我点击每一次尝试,他们只是展示了这一点。
AM Container for appattempt_1607399514900_2511_001267 exited with exitCode: 2
For more detailed output, check application tracking page:http://cn-hz-h-test-data-flink00:8088/cluster/app/application_1607399514900_2511Then, click on links to logs of each attempt.
Diagnostics: Exception from container-launch.
Container id: container_e13_1607399514900_2511_1267_000001
Exit code: 2
Stack trace: ExitCodeException exitCode=2:
at org.apache.hadoop.util.Shell.runCommand(Shell.java:582)
at org.apache.hadoop.util.Shell.run(Shell.java:479)
at org.apache.hadoop.util.Shell$ShellCommandExecutor.execute(Shell.java:773)
at org.apache.hadoop.yarn.server.nodemanager.DefaultContainerExecutor.launchContainer(DefaultContainerExecutor.java:212)
at org.apache.hadoop.yarn.server.nodemanager.containermanager.launcher.ContainerLaunch.call(ContainerLaunch.java:302)
at org.apache.hadoop.yarn.server.nodemanager.containermanager.launcher.ContainerLaunch.call(ContainerLaunch.java:82)
at java.util.concurrent.FutureTask.run(FutureTask.java:266)
at java.util.concurrent.ThreadPoolExecutor.runWorker(ThreadPoolExecutor.java:1149)
at java.util.concurrent.ThreadPoolExecutor$Worker.run(ThreadPoolExecutor.java:624)
at java.lang.Thread.run(Thread.java:748)
Container exited with a non-zero exit code 2
Failing this attempt
但是,“日志”没有有用的信息——它抱怨日志库,但我相信它们确实是警告,而不是错误。
LogType:jobmanager.err
Log Upload Time:Wed Apr 07 10:30:52 +0800 2021
LogLength:1010
Log Contents:
SLF4J: Class path contains multiple SLF4J bindings.
SLF4J: Found binding in [jar:file:/data/apache/hadoop/hadoop-2.7.3/logs/tmp/nm-local-dir/usercache/zhongtai/appcache/application_1607399514900_2509/filecache/10/featurepipelines-0.1.1.jar!/org/slf4j/impl/StaticLoggerBinder.class]/
SLF4J: Found binding in [jar:file:/data/apache/hadoop/hadoop-2.7.3/logs/tmp/nm-local-dir/filecache/302/log4j-slf4j-impl-2.12.1.jar!/org/slf4j/impl/StaticLoggerBinder.class]
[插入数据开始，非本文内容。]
/-- DCC_TIMING.BLANK, bits [19:12]. -/
def dccTimingBlank (s : State) : Nat := bits (rd s (0x60040018)) 19 12

/-- DCC_TIMING.DMAX, bits [11:0]. -/
def dccTimingDmax (s : State) : Nat := bits (rd s (0x60040018)) 11 0

/-- DCC_ILIM.ILIM, bits [23:0]. -/
def dccIlimIlim (s : State) : Nat := bits (rd s (0x6004001C)) 23 0

/-- DCC_SLOPE.SLOPE, bits [15:0]. -/
def dccSlopeSlope (s : State) : Nat := bits (rd s (0x60040020)) 15 0

/-- DCC_PRED.KIN, bits [31:16]. -/
def dccPredKin (s : State) : Nat := bits (rd s (0x60040024)) 31 16

/-- DCC_PRED.KOUT, bits [15:0]. -/
def dccPredKout (s : State) : Nat := bits (rd s (0x60040024)) 15 0

/-- DCC_WIN.VIN_CH, bits [31:26]. -/
def dccWinVinCh (s : State) : Nat := bits (rd s (0x60040028)) 31 26

/-- DCC_WIN.VIN_W, bits [25:23]. -/
def dccWinVinW (s : State) : Nat := bits (rd s (0x60040028)) 25 23

/-- DCC_WIN.VOUT_CH, bits [22:17]. -/
def dccWinVoutCh (s : State) : Nat := bits (rd s (0x60040028)) 22 17

/-- DCC_WIN.VOUT_W, bits [16:14]. -/
def dccWinVoutW (s : State) : Nat := bits (rd s (0x60040028)) 16 14

/-- DCC_PHASE.CH0, bits [31:26]. -/
def dccPhaseCh0 (s : State) : Nat := bits (rd s (0x6004002C)) 31 26

/-- DCC_PHASE.LEG0, bits [25:21]. -/
def dccPhaseLeg0 (s : State) : Nat := bits (rd s (0x6004002C)) 25 21

/-- DCC_PHASE.CH1, bits [20:15]. -/
def dccPhaseCh1 (s : State) : Nat := bits (rd s (0x6004002C)) 20 15

/-- DCC_PHASE.LEG1, bits [14:10]. -/
def dccPhaseLeg1 (s : State) : Nat := bits (rd s (0x6004002C)) 14 10

/-- DCC_SCALE.VOUT_FS, bits [31:16]. -/
def dccScaleVoutFs (s : State) : Nat := bits (rd s (0x60040030)) 31 16

/-- DCC_SYNC.OUT_SHIFT, bits [31:20]. -/
def dccSyncOutShift (s : State) : Nat := bits (rd s (0x60040034)) 31 20

/-- DCC_SYNC.DELAY, bits [19:0]. -/
def dccSyncDelay (s : State) : Nat := bits (rd s (0x60040034)) 19 0

/-- DCC_MAP.IN_WORD, bits [29:20]. -/
def dccMapInWord (s : State) : Nat := bits (rd s (0x6004003C)) 29 20

/-- OBC_CFG.EN, bits [31]. -/
def obcCfgEn (s : State) : Bool := bit (rd s (0x60050000)) 31

/-- OBC_CFG.THREE_PHASE, bits [30]. -/
def obcCfgThreePhase (s : State) : Bool := bit (rd s (0x60050000)) 30

/-- OBC_CFG.IIN_MAX, bits [29:16]. -/
def obcCfgIinMax (s : State) : Nat := bits (rd s (0x60050000)) 29 16

/-- OBC_CFG.IIN_FS, bits [15:0]. -/
def obcCfgIinFs (s : State) : Nat := bits (rd s (0x60050000)) 15 0

/-- OBC_MAP.IN_WORD, bits [29:20]. -/
def obcMapInWord (s : State) : Nat := bits (rd s (0x60050008)) 29 20

/-- OBC_MAP.OUT_WORD, bits [19:10]. -/
def obcMapOutWord (s : State) : Nat := bits (rd s (0x60050008)) 19 10

/-- OBC_SCALE.IOUT_FS, bits [31:16]. -/
def obcScaleIoutFs (s : State) : Nat := bits (rd s (0x6005000C)) 31 16

/-- OBC_SCALE.VOUT_FS, bits [15:0]. -/
def obcScaleVoutFs (s : State) : Nat := bits (rd s (0x6005000C)) 15 0

/-- OBC_GRID.SUPPLY_WAIT, bits [31:24]. -/
def obcGridSupplyWait (s : State) : Nat := bits (rd s (0x60050010)) 31 24

/-- OBC_GRID.GRID_OFF, bits [23:0]. -/
def obcGridGridOff (s : State) : Nat := bits (rd s (0x60050010)) 23 0

/-- OBC_RAMP.RAMP_DOWN, bits [31:16]. -/
def obcRampRampDown (s : State) : Nat := bits (rd s (0x60050014)) 31 16

/-- OBC_RAMP.IOFF, bits [15:0]. -/
def obcRampIoff (s : State) : Nat := bits (rd s (0x60050014)) 15 0

/-- OBC_WIN.VOUT_CH, bits [31:26]. -/
def obcWinVoutCh (s : State) : Nat := bits (rd s (0x60050018)) 31 26

/-- OBC_WIN.VOUT_W, bits [25:23]. -/
def obcWinVoutW (s : State) : Nat := bits (rd s (0x60050018)) 25 23

/-- OBC_WIN.IOUT_CH, bits [22:17]. -/
def obcWinIoutCh (s : State) : Nat := bits (rd s (0x60050018)) 22 17

/-- OBC_WIN.IOUT_W, bits [16:14]. -/
def obcWinIoutW (s : State) : Nat := bits (rd s (0x60050018)) 16 14

/-- OBC_WIN.GRID_CH, bits [13:8]. -/
def obcWinGridCh (s : State) : Nat := bits (rd s (0x60050018)) 13 8

/-- OBC_WIN.GRID_W, bits [7:5]. -/
def obcWinGridW (s : State) : Nat := bits (rd s (0x60050018)) 7 5

/-- CHG_CFG.PRECOND_EN, bits [31]. -/
def chgCfgPrecondEn (s : State) : Bool := bit (rd s (0x60060000)) 31

/-- CHG_CFG.RING, bits [20:16]. -/
def chgCfgRing (s : State) : Nat := bits (rd s (0x60060000)) 20 16

/-- CHG_CFG.WAIT_S, bits [15:0]. -/
def chgCfgWaitS (s : State) : Nat := bits (rd s (0x60060000)) 15 0

/-- CHG_DIGLIM.AMPS, bits [15:0]. -/
def chgDiglimAmps (s : State) : Nat := bits (rd s (0x60060010)) 15 0

/-- CHG_MAX.IMAX, bits [31:16]. -/
def chgMaxImax (s : State) : Nat := bits (rd s (0x6006001C)) 31 16

/-- CHG_MAX.VMAX, bits [15:0]. -/
def chgMaxVmax (s : State) : Nat := bits (rd s (0x6006001C)) 15 0

/-- CHG_VMIN.VMIN, bits [31:16]. -/
def chgVminVmin (s : State) : Nat := bits (rd s (0x60060020)) 31 16

/-- CHG_VMIN.RECHG_DV, bits [15:0]. -/
def chgVminRechgDv (s : State) : Nat := bits (rd s (0x60060020)) 15 0

/-- CHG_TEMP.TEMP, bits [15:0]. -/
def chgTempTemp (s : State) : Nat := bits (rd s (0x60060024)) 15 0

/-- CHG_TBAND.T1, bits [31:24]. -/
def chgTbandT1 (s : State) : Nat := bits (rd s (0x60060028)) 31 24

/-- CHG_TBAND.T2, bits [23:16]. -/
def chgTbandT2 (s : State) : Nat := bits (rd s (0x60060028)) 23 16

/-- CHG_TBAND.T3, bits [15:8]. -/
def chgTbandT3 (s : State) : Nat := bits (rd s (0x60060028)) 15 8

/-- CHG_TBAND.T4, bits [7:0]. -/
def chgTbandT4 (s : State) : Nat := bits (rd s (0x60060028)) 7 0

/-- CHG_TPCT.COOL_PCT, bits [31:24]. -/
def chgTpctCoolPct (s : State) : Nat := bits (rd s (0x6006002C)) 31 24

/-- CHG_TPCT.WARM_PCT, bits [23:16]. -/
def chgTpctWarmPct (s : State) : Nat := bits (rd s (0x6006002C)) 23 16

/-- CHG_TPCT.WARM_DV, bits [15:8]. -/
def chgTpctWarmDv (s : State) : Nat := bits (rd s (0x6006002C)) 15 8

/-- CHG_TPCT.HYST, bits [7:0]. -/
def chgTpctHyst (s : State) : Nat := bits (rd s (0x6006002C)) 7 0

/-- CHG_TERM.ITERM, bits [31:16]. -/
def chgTermIterm (s : State) : Nat := bits (rd s (0x60060030)) 31 16

/-- CHG_TERM.TERM_S, bits [15:8]. -/
def chgTermTermS (s : State) : Nat := bits (rd s (0x60060030)) 15 8

/-- CHG_TERM.TOPOFF_MIN, bits [7:0]. -/
def chgTermTopoffMin (s : State) : Nat := bits (rd s (0x60060030)) 7 0

/-- CHG_TIMER.LIMIT_MIN, bits [31:16]. -/
def chgTimerLimitMin (s : State) : Nat := bits (rd s (0x60060034)) 31 16

/-- CHG_TIMER.PRECOND_MIN, bits [15:0]. -/
def chgTimerPrecondMin (s : State) : Nat := bits (rd s (0x60060034)) 15 0

/-- RNG_CFG.RING, bits [20:16]. -/
def rngCfgRing (s : State) : Nat := bits (rd s (0x70000000)) 20 16

/-- RNG_RESETAUTH.ID, bits [31:0]. -/
def rngResetauthId (s : State) : Nat := bits (rd s (0x70000008)) 31 0

/-- RNG_LOCK.ARM_S, bits [31:24]. -/
def rngLockArmS (s : State) : Nat := bits (rd s (0x7000000C)) 31 24

/-- RNG_BTEST.MOVE_LIMIT, bits [31:16]. -/
def rngBtestMoveLimit (s : State) : Nat := bits (rd s (0x70000010)) 31 16

/-- RNG_MATCHr.EN, bits [31]. -/
def rngMatchEn (s : State) (r : Nat) : Bool := bit (rd s (0x70000400 + r * 0x10)) 31

/-- RNG_MATCHr.BLOCK, bits [29:24]. -/
def rngMatchBlock (s : State) (r : Nat) : Nat := bits (rd s (0x70000400 + r * 0x10)) 29 24

/-- RNG_MATCHr.EVENTS, bits [23:9]. -/
def rngMatchEvents (s : State) (r : Nat) : Nat := bits (rd s (0x70000400 + r * 0x10)) 23 9

/-- RNG_MATCHr.UNIT, bits [7:0]. -/
def rngMatchUnit (s : State) (r : Nat) : Nat := bits (rd s (0x70000400 + r * 0x10)) 7 0

/-- RNG_SCOPEr.GROUPS, bits [31:28]. -/
def rngScopeGroups (s : State) (r : Nat) : Nat := bits (rd s (0x70000404 + r * 0x10)) 31 28

/-- RNG_SCOPEr.BRIDGES, bits [27:25]. -/
def rngScopeBridges (s : State) (r : Nat) : Nat := bits (rd s (0x70000404 + r * 0x10)) 27 25

/-- RNG_SCOPEr.COMMA_KINDS, bits [24:20]. -/
def rngScopeCommaKinds (s : State) (r : Nat) : Nat := bits (rd s (0x70000404 + r * 0x10)) 24 20

/-- RNG_SCOPEr.SPD_COND, bits [18:16]. -/
def rngScopeSpdCond (s : State) (r : Nat) : Nat := bits (rd s (0x70000404 + r * 0x10)) 18 16

/-- RNG_SCOPEr.SPD_RPM, bits [15:0]. -/
def rngScopeSpdRpm (s : State) (r : Nat) : Nat := bits (rd s (0x70000404 + r * 0x10)) 15 0

/-- RNG_ACTr.TRACTION, bits [31:29]. -/
def rngActTraction (s : State) (r : Nat) : Nat := bits (rd s (0x70000408 + r * 0x10)) 31 29

/-- RNG_ACTr.AUX, bits [28:27]. -/
def rngActAux (s : State) (r : Nat) : Nat := bits (rd s (0x70000408 + r * 0x10)) 28 27

/-- RNG_ACTr.CONV_OFF, bits [26]. -/
def rngActConvOff (s : State) (r : Nat) : Bool := bit (rd s (0x70000408 + r * 0x10)) 26

/-- RNG_ACTr.CHG_OFF, bits [25]. -/
def rngActChgOff (s : State) (r : Nat) : Bool := bit (rd s (0x70000408 + r * 0x10)) 25

/-- RNG_ACTr.BRAKE, bits [24:23]. -/
def rngActBrake (s : State) (r : Nat) : Nat := bits (rd s (0x70000408 + r * 0x10)) 24 23

/-- RNG_ACTr.MODE, bits [22:21]. -/
def rngActMode (s : State) (r : Nat) : Nat := bits (rd s (0x70000408 + r * 0x10)) 22 21

/-- RNG_ACTr.RESTARTABLE, bits [20]. -/
def rngActRestartable (s : State) (r : Nat) : Bool := bit (rd s (0x70000408 + r * 0x10)) 20

/-- RNG_ACTr.AUTO, bits [19]. -/
def rngActAuto (s : State) (r : Nat) : Bool := bit (rd s (0x70000408 + r * 0x10)) 19

/-- RNG_ACTr.FAULTN, bits [18]. -/
def rngActFaultn (s : State) (r : Nat) : Bool := bit (rd s (0x70000408 + r * 0x10)) 18

/-- RNG_ACTr.LOG, bits [17]. -/
def rngActLog (s : State) (r : Nat) : Bool := bit (rd s (0x70000408 + r * 0x10)) 17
SLF4J: Found binding in [jar:file:/data/apache/hadoop/hadoop-2.7.3/share/hadoop/common/lib/slf4j-log4j12-1.7.10.jar!/org/slf4j/impl/StaticLoggerBinder.class]
SLF4J: See http://www.slf4j.org/codes.html#multiple_bindings for an explanation.
SLF4J: Actual binding is of type [org.slf4j.impl.Log4jLoggerFactory]
log4j:WARN No appenders could be found for logger (org.apache.flink.runtime.entrypoint.ClusterEntrypoint).
log4j:WARN Please initialize the log4j system properly.
log4j:WARN See http://logging.apache.org/log4j/1.2/faq.html#noconfig for more info.
End of LogType:jobmanager.err
LogType:jobmanager.out
Log Upload Time:Wed Apr 07 10:30:52 +0800 2021
LogLength:0
Log Contents:
End of LogType:jobmanager.out
这是用 Scala 编写的工作。
import org.apache.flink.streaming.api.scala.StreamExecutionEnvironment
import org.apache.flink.table.api.{EnvironmentSettings, SqlDialect}
import org.apache.flink.table.api.bridge.scala.StreamTableEnvironment
import org.apache.flink.table.catalog.hive.HiveCatalog
object HiveToyExample {
def main(args: Array[String]): Unit = {
val settings = EnvironmentSettings.newInstance.build
val execEnv = StreamExecutionEnvironment.getExecutionEnvironment
val tableEnv = StreamTableEnvironment.create(execEnv, settings)
val hiveCatalog = new HiveCatalog(
"myhive",
"aiinfra",
"/data/apache/hive/apache-hive-2.1.0-bin/conf/"
)
tableEnv.registerCatalog("myhive", hiveCatalog)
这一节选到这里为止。